For the NCSS, the PCS is currently running on ucbpp.geo.berkeley.edu and
mnlodb1.wr.usgs.gov. By
running PCS on machines on either side of the Bay, some level of reliability
is added. However, careful configuration of these systems is required to
ensure that work is not duplicated where duplication would be detrimental. For
example, it would be desirable to make images for the [[postproc:drp|Duty Review Page]]
on two system to feed independent web servers. But the fpfit program should be run
only on one system to avoid duplicate results in the database.
=== NCSS Transition Definitions ===
The heart of the process control system is the pcs_transition database
table. This table defines the actions or **states** that an event goes through
as it traverses the PCS system.
Events are entered or "posted" into the system by several different
programs. When an event enters the PCS system, it will be posted with at least
a "group", "table", "state" and "rank". The group, table, and state define a
step in the processing chain. The rank is used to assign priority when
multiple events are ready for processing at the same time. NCSS is not making
use of rank differentiation at this time; all rank values are set to 100.
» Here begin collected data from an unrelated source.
-- ==== Sys2Proof/Machine/Matrix.lean ====
section
/-! DEFINITION. The group side of the matrix unit at its slots: MFEED, MFEEDT, MDRAIN, FORK, RDV (R249 to R253). What they do at commit
stands in Run. -/
namespace Sys2Proof.Machine
open Sys2Proof

/-- A slot of a group instruction on the matrix unit: what its tile operand refuses, then NOCTX unless its gang owns the context
(R190, R256), then its own checks. -/
def mxSlot (s : State) (i : Instr) (tile : State → Group → Ctx → Option (Cause × Nat))
    (k : State → Nat → Group → Ctx → POp → (State → Ctx → Tail → State) → State) : Out :=
  tailSlot s i fun s g gr c p fin =>
    match tile s gr c with
    | some x => raise s g c x.1 c.mask x.2 0
    | none => if !ownsMx s gr then raise s g c .matrix c.mask 0 0x40 else k s g gr c p fin

/-- MFEED: row0 is taken at its full 64 bits (DESIGN CHOICE, notes/assumptions/66). -/
def execMfeed (f : F3) (s : State) : Out :=
  mxSlot s (.mfeed f) (fun _ _ _ => none) fun s g _ c p fin =>
    let row0 := c.uni f.b
    if row0.toNat > 63 then raise s g c .matrix c.mask 0 0x48
    else fin s c (.commitOp { p with b := row0, mask := c.exec f.p })

/-- The element size of a handle as the clause sees it, in bytes. -/
def tileEsz (s : State) (b : BlockId) (h : Nat) : Option Nat := ((s.block? b).bind fun x => x.tiles.find? h).map (·.esz)

/-- The first element index that a matrix slot's base operand names. -/
def mxBase (c : Ctx) (f : F3) : Nat := (c.uni f.b).toNat % 2 ^ 32

/-- The 4,096 bytes from byte offset base × element size must lie in MFEEDT's tile. -/
def feedTile (f : F3) (s : State) (gr : Group) (c : Ctx) : Option (Cause × Nat) :=
  let t := tileOps s gr.block c.tops
  let base := mxBase c f
  match tileEsz t gr.block f.a.field with
  | none => some (.tilebound, 0)
  | some esz =>
    ((List.range (4096 / esz)).find? fun k => (elemAt t gr.block f.a.field (base + k) esz).isNone).map fun k => (.tilebound, (base + k) * esz)

/-- MFEEDT. -/
def execMfeedt (f : F3) (s : State) : Out :=
  mxSlot s (.mfeedt f) (feedTile f) fun s _ gr c p fin =>
    let esz := (tileEsz (tileOps s gr.block c.tops) gr.block f.a.field).getD 1
    fin s c (.commitOp { p with b := BitVec.ofNat 64 (mxBase c f), aux := esz })

/-- MDRAIN to registers: sel and n in range. -/
def execMdrain (f : F3) (s : State) : Out :=
  mxSlot s (.mdrain f) (fun _ _ _ => none) fun s g _ c p fin =>
    let sel := (c.uni f.b).toNat % 2 ^ 32
    let n := f.c.field - 384
    if sel ≥ 128 ∨ (f.ty = .b64 ∧ sel ≥ 64) ∨ sel % 64 + n > 64 then raise s g c .matrix c.mask 0 0x48
    else fin s c (.commitOp { p with b := BitVec.ofNat 64 sel, mask := c.exec f.p })

/-- Elements that MDRAIN.TL writes: those of an accumulator of the format that TYPE asks for. -/
def drainCount (t : Ty) : Nat := if t = .b64 then 4096 else 8192

/-- The elements that MDRAIN.TL writes must lie in its tile, in chunks that no stream copy owns. -/
def drainTile (f : F3) (s : State) (gr : Group) (c : Ctx) : Option (Cause × Nat) :=
  let t := tileOps s gr.block c.tops
  let h := f.c.field
  let esz := f.ty.width / 8
  let is := (List.range (drainCount f.ty)).map fun k => mxBase c f + k
  match is.find? (fun i => (elemAt t gr.block h i esz).isNone), is.find? fun i => chunkOwned t gr.block h i esz with
  | some i, _ => some (.tilebound, i * esz)
  | none, some i => some (.tilebusy, i * esz)
  | none, none => none

/-- MDRAIN to a tile. -/
def execMdrainTl (f : F3) (s : State) : Out :=
  mxSlot s (.mdrainTl f) (drainTile f) fun s _ _ c p fin =>
    fin s c (.commitOp { p with b := BitVec.ofNat 64 (mxBase c f), mask := c.mask })

/-- FORK: the entry address. -/
def execFork (f : FS) (s : State) : Out :=
  tailSlot s (.fork f) fun s g _ c p fin =>
    if (c.uni f.o).toNat % 8 ≠ 0 then raise s g c .align c.mask 0 0 else fin s c (.commitOp { p with a := c.uni f.o })

def execRdv (f : FS) (s : State) : Out := opSlot s (.rdv f) fun _ _ p => p

end Sys2Proof.Machine
end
If an event is posted to PCS with a positive result value, the PCS system
(database stored procedures) will immediately transition to the one or more
new steps that are defined in the pcs_transition table. This is what happens
with the **autoposter** enters new events into PCS. Other applications that
enter events into PCS post them with a NULL result value. Because the result
value is absent, it is left to a PCS client program to take some action on
these events and apply a result value into PCS. Only then can the event
transition to new states. Jiggle is the prime offender here, posting into the
**FINALIZE** or **DELETED** states with no result value. The client programs
**pcsFinalizeCont** and **pcsCancelCont** serve only to apply a result value
to events in FINALIZE and DELETED states, respectively.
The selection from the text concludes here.